Centre of Biological Engineering, Campus Gualtar, University of Minho, 4710-057 Braga, Portugal.
J Chem Inf Model. 2021 Nov 22;61(11):5343-5361. doi: 10.1021/acs.jcim.0c01496. Epub 2021 Oct 26.
In the past few years, molecular design has increasingly been using generative models from the emergent field of Deep Learning, proposing novel compounds that are likely to possess desired properties or activities. molecular design finds applications in different fields ranging from drug discovery and materials sciences to biotechnology. A panoply of deep generative models, including architectures as Recurrent Neural Networks, Autoencoders, and Generative Adversarial Networks, can be trained on existing data sets and provide for the generation of novel compounds.
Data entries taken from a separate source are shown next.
-- ==== Sys2Proof/Machine/Power.lean ====
section
/-! DEFINITION. Machine/Power.lean: the power states: asking for one, the vetoes, the drain, entry, waking, and brown-out (R575 to
R592). -/
namespace Sys2Proof.Machine

/-! ### Asking for a state (R582 to R586) -/

/-- PWR_STAY.MINE of an agent, each agent's own bit (R593). -/
def stayRef (a : Nat) : FRef := ⟨bankBase a + A.PWR_STAY, 0, 1⟩

/-- A POWER_ENTER is refused for a refuser code: counted, recorded, PWR_EVT.REFUSED set (R586). -/
def State.powerRefused (s : State) (a code target : Nat) : State :=
  let s := s.bump (if code % 2 = 0 then F.PWR_REFUSE_n_LO (code / 2) else F.PWR_REFUSE_n_HI (code / 2)) 1
  let s := s.setReg A.PWR_LAST_REFUSE (code % 16 + 16 * (a % 8) + 256 * (target % 8))
  s.raise 9 F.PWR_EVT_REFUSED

/-- The wake time of a target in ns: 40 µs, 3 ms, and for OFF the time of a cold start (R575, R585). -/
def wakeTime (target : Nat) : Nat := if target = 2 then 40000 else if target = 3 then 3000000 else 39000000

/-- Host `h` keeps the hub awake (R585). -/
def State.stays (s : State) (h : Nat) : Bool := s.flag (stayRef h) && s.ownedMask h != 0

/-- LAUNCH_KEEP of POWER_POLICY (R591). -/
def State.launchKeep (s : State) : Bool := bitAt (s.imgWord 0x11 0 1) 0

/-- A queued launch stands against the target (R585). -/
def State.launchDue (s : State) (target : Nat) : Bool :=
  s.sr.queue.any (fun l => decide (l.at_ ≤ s.clock.time + wakeTime target)) ||
    (3 ≤ target && s.launchKeep && !s.sr.queue.isEmpty)

/-- The vetoes of R585 in their order; `other` says that another request is pending. -/
def State.veto (s : State) (target : Nat) (other : Bool) : Option Nat :=
  match firstIx 4 s.stays with
  | some h => some (h + 1)
  | none =>
    if target < 2 then none
    else if (List.range 8).any (fun c => s.efState c == Ef.delay || s.efState c == Ef.ramp) then some 8
    else if (List.range 4).any s.tcBusy then some 9
    else if s.launchDue target then some 10
    else if target = 4 && decide (1 ≤ s.inputOf) && decide (s.inputOf ≤ 4) then some 11
    else if s.img.session.isSome || s.img.pend.isSome || !s.img.commits.isEmpty || !s.img.patches.isEmpty then some 12
    else if other then some 13
    else none

/-- The pending request goes (R584). -/
def State.powerClear (s : State) : State :=
  ((({ s with pwr := none } : State).put F.PWR_STATE_PEND 0).put F.PWR_STATE_TARGET 0)

/-- The pending request ends with BUSY and a refuser code (R583, R584, R586). -/
def State.powerEnd (s : State) (code : Nat) : State :=
  match s.pwr with
  | some p => ((s.powerClear.powerRefused p.agent code p.target)).complete p.agent p.tag R.busy [w32 code]
  | none => s

/-- A reply to POWER_ENTER at once, a refusal recorded. -/
def State.powerReply (s : State) (a : Nat) (tr : Transport) (f : Frame) (result code : Nat) : State :=
  let s := if result = R.ok then s else s.powerRefused a code f.w1.toNat
  s.reply a tr (frameTag f) (frameOp f) result [w32 code]

/-- POWER_ENTER, the frame in order (R582 to R584). -/
def State.powerEnter (s : State) (a : Nat) (tr : Transport) (f : Frame) : State :=
  let t := f.w1.toNat
  if !bitAt s.enterAgents a || 4 < t || (t != 0 && !bitAt s.allow (t - 1)) then s.powerReply a tr f R.denied 0
  else if t = 0 then ((s.powerEnd 14).put F.PWR_STATE_STATE 0).powerReply a tr f R.ok 0
  else match s.veto t s.pwr.isSome with
    | some c => s.powerReply a tr f R.busy c
    | none =>
      if t = 1 then (s.put F.PWR_STATE_STATE 1).powerReply a tr f R.ok 0
      else
        let s := s.openNp a tr (frameTag f) (frameOp f) t 0
        let s := { s with pwr := some ⟨a, frameTag f, t, none⟩ }
        (s.put F.PWR_STATE_PEND 1).put F.PWR_STATE_TARGET t

/-- POWER_ENTER (R582). -/
def execPowerEnter (a : Agent) (t : Transport) (tag : Byte) (target : Word) (s : State) : Res :=
  let f := mkFrame 0x30 tag.toNat 0 0 target.toNat []
  .next (s.arrive a t f (fun s => s.powerEnter a t f))

/-- POWER_QUERY returns four words (R592). -/
def State.powerQuery (s : State) (a : Nat) (tr : Transport) (f : Frame) : State :=
  s.reply a tr (frameTag f) (frameOp f) R.ok
    [w32 (s.reg A.PWR_STATE), w32 (s.reg A.PWR_LAST_REFUSE), w32 (s.reg A.PWR_WAKE), w32 (s.reg A.BROWNOUT_CAUSE)]

/-- POWER_QUERY (R592). -/
def execPowerQuery (a : Agent) (t : Transport) (tag : Byte) (s : State) : Res :=
  let f := mkFrame 0x31 tag.toNat 0 0 0 []
  .next (s.arrive a t f (fun s => s.powerQuery a t f))

/-- A host's PWR_STAY.MINE takes a value; set by an owner it returns IDLE to RUN (R583, R593). -/
def State.stayWrite (s : State) (a v : Nat) : State :=
  let s := s.put (stayRef a) v
  if s.power = 1 && a < 4 && s.stays a then s.put F.PWR_STATE_STATE 0 else s

/-- The part of a boundary after R31: the vetoes are checked again, and the drain begins (R584 steps 2 and 3). -/
def State.powerTick (s : State) : State :=
  match s.pwr with
  | some p =>
    if p.drain.isSome then s
    else match s.veto p.target false with
      | some c => s.powerEnd c
      | none => { s with pwr := some { p with drain := some s.tick } }
  | none => s

/-! ### Entering a state (R575, R578, R580, R581, R584, R589) -/

/-- The host links that are up, as a mask. -/
def State.upLinks (s : State) : Nat := maskOf 4 s.linkUp

/-- What SLEEP and DORMANT share: heads stopped, Ethernet links down, heartbeat supervision disarmed, failover suspended. -/
def State.quiesce (s : State) : State :=
  let up := s.upLinks
  let s := s.each (List.range 2) (fun s x =>
    if s.flag (F.HD_CTRL_ENABLE x) then
      (if s.dpState x = Dp.off then s.headHalt x else (s.headHalt x).dpIdle x Dp.waitHpd)
    else s)
  let s := s.each (List.range 4) (fun s p => (s.ethLink p false).gptpStop p)
  let s := s.each (List.range 4) State.hbDisarm
  s.modOwn (fun o => { o with suspend := some (up, s.tick) })

/-- Entry to SLEEP: links that are up are parked, and every transmitter is in electrical idle (R187, R580). -/
def State.enterSleep (s : State) : State :=
  let s := s.quiesce.put F.PWR_STATE_STATE 2
  (s.each (List.range 9) State.lanesIdle).each (List.range 4) (fun s h =>
    if isUpState (s.cvState h) then s.modLink h (fun l => { l with parked := some (s.cvState h) }) else s)

/-- What a state's retention check word is taken over: the registers of the main die and the records of the image, by rising
address and in the image's order (R578, log entry 132). -/
def State.retainedBytes (s : State) : List Byte :=
  (s.regs.filter (fun c => !(decide (0x900000 ≤ c.1) && decide (c.1 < 0xB00000)))).flatMap (fun c => wordsBytes [w32 c.1, c.2])
    ++ s.img.recs.flatMap (fun r => wordsBytes r.body)

/-- Field-bus work and grain messages under way are lost, and what the band buffers hold. -/
def State.loseBuffers (s : State) : State :=
  let s := s.quitMsgs (fun _ => true)
  { s with wd := { s.wd with buses := Vector.map (fun (f : FieldBus) => { fieldBus0 with next := f.next }) s.wd.buses },
           pl := { s.pl with bad := [], bands := Vector.replicate 2 [] } }

/-- What the domains lose that DORMANT switches off: packets and frames in buffers, received records, capture stamps, the switch's
table and the launches (R337, R575). -/
def State.loseData (s : State) : State :=
  let s := s.srDiscardAll
  let s := s.each (List.range 4) (fun s g => (s.modCap g (fun _ => ⟨[], false⟩)).capFill g)
  let s := s.ethInit.switchFlush
  (s.each (List.range 340) State.flushQueue).loseBuffers

/-- Entry to DORMANT: references stopped, PERST_N low, faces detached, every main-die rail but VDD_CORE and VDDIO off, and the
retention check word stored (R575, R578). -/
def State.enterDormant (s : State) : State :=
  let s := s.quiesce.loseData
  let s := s.each (List.range 4) (fun s h =>
    if L.ref ≤ s.cvState h then
      (((((s.put (F.CV_STATUS_STATE h) L.ref).put (F.CV_STATUS_LINK_UP h) 0).dropLocks h).setMasks h 0 0).refOff h).modLink h
        (fun l => { l with held := false, replay := [], resend := [], asm := [],
                           downSince := some (l.downSince.getD s.clock.time) })
    else s)
  let s := s.each (List.range 2) (fun s p => (s.put (F.PX_STATUS_PERST p) 1).pxDlDown p)
  let s := s.each (List.range 8) State.dsDisconnect
  let s := ((s.each (List.range 9) State.lanesIdle).put F.PWR_STATE_STATE 3).faces
  let s := s.modImg (fun i => { i with keepCheck := crc32 s.retainedBytes })
  { s with rails := { s.rails with valid := 15, en := 7, vid := 0 } }

/-- Entry to OFF: a wear record is written first where R619 allows; then nothing of the main die is left (R575, R619). -/
def State.enterOff (s : State) : State :=
  let wake := bitsOf (s.imgWord 0x11 0 0) 17 7
  let s := if s.img.session.isNone && s.devState != 1 then s.wearPut else s
  let s := (s.coldState 3 true).put F.PWR_STATE_STATE 4
  { s with rails := ⟨1, 0, 30, wake, 0⟩ }

/-- No open non-posted command but power requests, and no posted write, is left (R584 step 3). -/
def State.drained (s : State) : Bool :=
  (List.range 5).all (fun a => (s.agent a).posted == 0 && (s.agent a).openCmds.all (fun c => c.opcode == 0x30))

/-- POWER_DRAIN_DONE (R584 step 4): OK with refuser code 0 leaves with PWR_PEND still 1, and the hub enters the state, which clears
it. -/
def execPowerDrainDone (s : State) : Res :=
  .next (match s.pwr with
    | some p =>
      if p.drain.isNone || !s.drained then s
      else
        let tr := ((s.openCmd p.agent p.tag).map (·.tr)).getD .spi
        let s := ((s.complete p.agent p.tag R.ok [0]).flushReplies p.agent tr).powerClear
        if p.target = 2 then s.enterSleep else if p.target = 3 then s.enterDormant else s.enterOff
    | none => s)

/-- POWER_DRAIN_TIMEOUT (R584 step 3): work remains after MGMT_NP_TIMEOUT ticks; code 15. -/
def execPowerDrainTimeout (s : State) : Res :=
  .next (match s.pwr with
    | some p =>
      match p.drain with
      | some t => (s.advanceTo ((t + s.get F.MGMT_NP_TIMEOUT_TICKS) * 125000)).powerEnd 15
      | none => s
    | none => s)

/-! ### Waking (R579, R587, R588) -/

/-- A source of R588 fires in a power state. -/
def wakeIn (src power : Nat) : Bool :=
  match src with
  | 1 => true
  | 2 => power == 2
  | 3 => power == 2
  | 4 => power == 2 || power == 3
  | 5 => power == 2
  | 6 => power == 2 || power == 3
  | 7 => power == 2 || power == 3
  | 8 => true
  | _ => false

/-- A source is enabled: WAKE_N always, the others by WAKE_EN (R588). -/
def State.wakeEnabled (s : State) (src : Nat) : Bool :=
  src == 1 || (decide (2 ≤ src) &&
    (if s.power = 4 then bitAt s.rails.wakeEn (src - 2) else bitAt (s.imgWord 0x11 0 0) (15 + src)))

/-- The wake is recorded (R588). -/
def State.wakeRecord (s : State) (src detail from_ : Nat) : State :=
  let s := s.put F.PWR_WAKE_LAST src
  let s := s.put F.PWR_WAKE_DETAIL (if src = 2 || src = 3 || src = 6 || src = 7 then detail else 0)
  let s := (s.put F.PWR_WAKE_FROM from_).bump F.PWR_WAKE_COUNT 1
  let s := s.putPair F.PWR_WAKE_TIME_LO_V F.PWR_WAKE_TIME_HI_V s.clock.time
  s.raise 9 F.PWR_EVT_WAKE

/-- The heads that are enabled start again (R373). -/
def State.wakeHeads (s : State) : State :=
  s.each (List.range 2) (fun s x => if s.flag (F.HD_CTRL_ENABLE x) then s.headStart x else s)

/-- The instant from which the links have 8,000 ticks to come up (R581). -/
def State.wakeSuspend (s : State) : State :=
  s.modOwn (fun o => { o with suspend := o.suspend.map (fun x => (x.1, s.tick)) })

/-- Waking from SLEEP: parked links relock under RECOVERY, heads start (R580). -/
def State.wakeSleep (s : State) : State :=
  let s := s.put F.PWR_STATE_STATE 0
  let s := s.each (List.range 4) (fun s h =>
    if (s.link h).parked.isSome then (s.modLink h (fun l => { l with parked := none })).linkRecovery h else s)
  ((s.each (List.range 9) State.lanesWake).each (List.range 4) State.tryRef).wakeHeads.wakeSuspend

/-- Waking from DORMANT with the retained state intact (R36, R129, R161, R286, R359, R575). -/
def State.wakeDormant (s : State) (elapsed unc : Nat) : State :=
  let was := s.tick
  let s := (s.put F.PWR_STATE_STATE 0).rebuildTime elapsed unc
  let win := s.get F.EVT_STORM_CFG_WINDOW
  let s := if win = 0 || was / win != s.tick / win then s.stormWindow else s
  let s := { s with rails := { s.rails with valid := 127, en := 63, vid := 30 } }
  let s := s.each (List.range 4) (fun s h => s.modAgent h (fun g => { g with stale := true }))
  let s := s.each (List.range 40) (fun s i =>
    ((s.put (F.EVT_MASK_n_MASK (i / 8) (i % 8)) 0).put (F.FEVT_MASK_n_MASK (i / 8) (i % 8)) 0).put
      (F.EVT_STORM_n_STORM (i / 8) (i % 8)) 0)
  let s := s.modOwn (fun o => { o with bumpAll := true })
  let s := (s.playaInit 0).playaInit 1
  let s := s.each (List.range 9) State.lanesWake
  let s := s.each (List.range 4) (fun s h => if s.cvState h = L.ref then s.linkRef h else s.tryRef h)
  let s := s.each (List.range 2) (fun s p => s.pxContain p 5)
  (s.faces.wakeHeads).wakeSuspend

/-- Waking from DORMANT with a check word that differs: the retained state goes, and the image is loaded again (R579). -/
def State.wakeLost (s : State) (elapsed unc : Nat) : State :=
  let cause := s.reg A.SYS_RESET_CAUSE
  let s := (s.warmState 0).setReg A.SYS_RESET_CAUSE cause
  let s := s.rebuildTime elapsed unc
  let s := s.modImg (fun i => { i with phase := .loading, keepDigest := none })
  let s := s.modOwn (fun o => { o with bumpAll := true })
  let s := s.each (List.range 4) (fun s h => s.modAgent h (fun g => { g with stale := true }))
  (s.put F.PWR_STATE_RETAIN_FAIL 1).faces

/-- WAKE (R588): a source fires; `elapsed` AON cycles since entry, `unc` µs of uncertainty and `check`, the retention check word that
the hub computes anew, are for DORMANT (R36, R579). Awake, it only ends a pending request (R584). Source 5 is the hub's own, 80 µs before the earliest launch (R587). -/
def execWake (src : Fin 9) (detail : BitVec 4) (elapsed : Nat) (check : Word) (unc : Nat) (s : State) : Res :=
  let w := src.val
  let p := s.power
  let first := s.sr.queue.foldl (fun (m : Option Nat) l => some (match m with
    | some t => min t l.at_
    | none => l.at_)) none
  .next (if !s.wakeEnabled w || (w = 5 && first.isNone) then s
    else if p ≤ 1 then
      (match s.pwr with
        | some q => if wakeIn w q.target then s.powerEnd 14 else s
        | none => s)
    else if !wakeIn w p then s
    else if p = 4 then s.coldReset 8
    else if p = 3 then (if check.toNat = s.img.keepCheck then s.wakeDormant elapsed unc else s.wakeLost elapsed unc).wakeRecord w detail.toNat 3
    else
      let s := if w = 5 then s.advanceTo (first.getD 0 - 80000) else s
      s.wakeSleep.wakeRecord w detail.toNat 2)

/-- FAILOVER_SUSPEND_END (R581): every link that was up at entry is up again, or 8,000 ticks have passed since the wake. -/
def execFailoverSuspendEnd (s : State) : Res :=
  .next (match s.own.suspend with
    | some (m, t) =>
      if !s.awake then s
      else
        let s := if (List.range 4).all (fun h => !bitAt m h || s.linkUp h) then s else s.advanceTo ((t + 8000) * 125000)
        s.modOwn (fun o => { o with suspend := none })
    | none => s)

/-- BROWN_OUT (R590): the AON regulator was overloaded for 30 µs; a cold reset follows. -/
def execBrownOut (s : State) : Res :=
  let p := s.power
  let s := s.put (if 3 ≤ p then F.BROWNOUT_CAUSE_LP_OVER else F.BROWNOUT_CAUSE_NORM_OVER) 1
  .next ((s.put F.BROWNOUT_CAUSE_STATE p).coldReset 7)

end Sys2Proof.Machine
end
Typically, the new compounds follow the same underlying statistical distributions of properties exhibited on the training data set Additionally, different optimization strategies, including transfer learning, Bayesian optimization, reinforcement learning, and conditional generation, can direct the generation process toward desired aims, regarding their biological activities, synthesis processes or chemical features. Given the recent emergence of these technologies and their relevance, this work presents a systematic and critical review on deep generative models and related optimization methods for targeted compound design, and their applications.
在过去的几年中,分子设计越来越多地利用深度学习这一新兴领域的生成模型,提出可能具有所需性质或活性的新型化合物。分子设计在从药物发现和材料科学到生物技术等不同领域都有应用。一系列深度生成模型,包括递归神经网络、自动编码器和生成对抗网络等架构,可以在现有数据集上进行训练,并提供新型化合物的生成。通常,新化合物遵循与训练数据集上显示的性质相同的基本统计分布。此外,不同的优化策略,包括迁移学习、贝叶斯优化、强化学习和条件生成,可以将生成过程引导到生物活性、合成过程或化学特征等期望目标。鉴于这些技术的最新出现及其相关性,本文对针对化合物设计的深度生成模型和相关优化方法及其应用进行了系统和批判性的综述。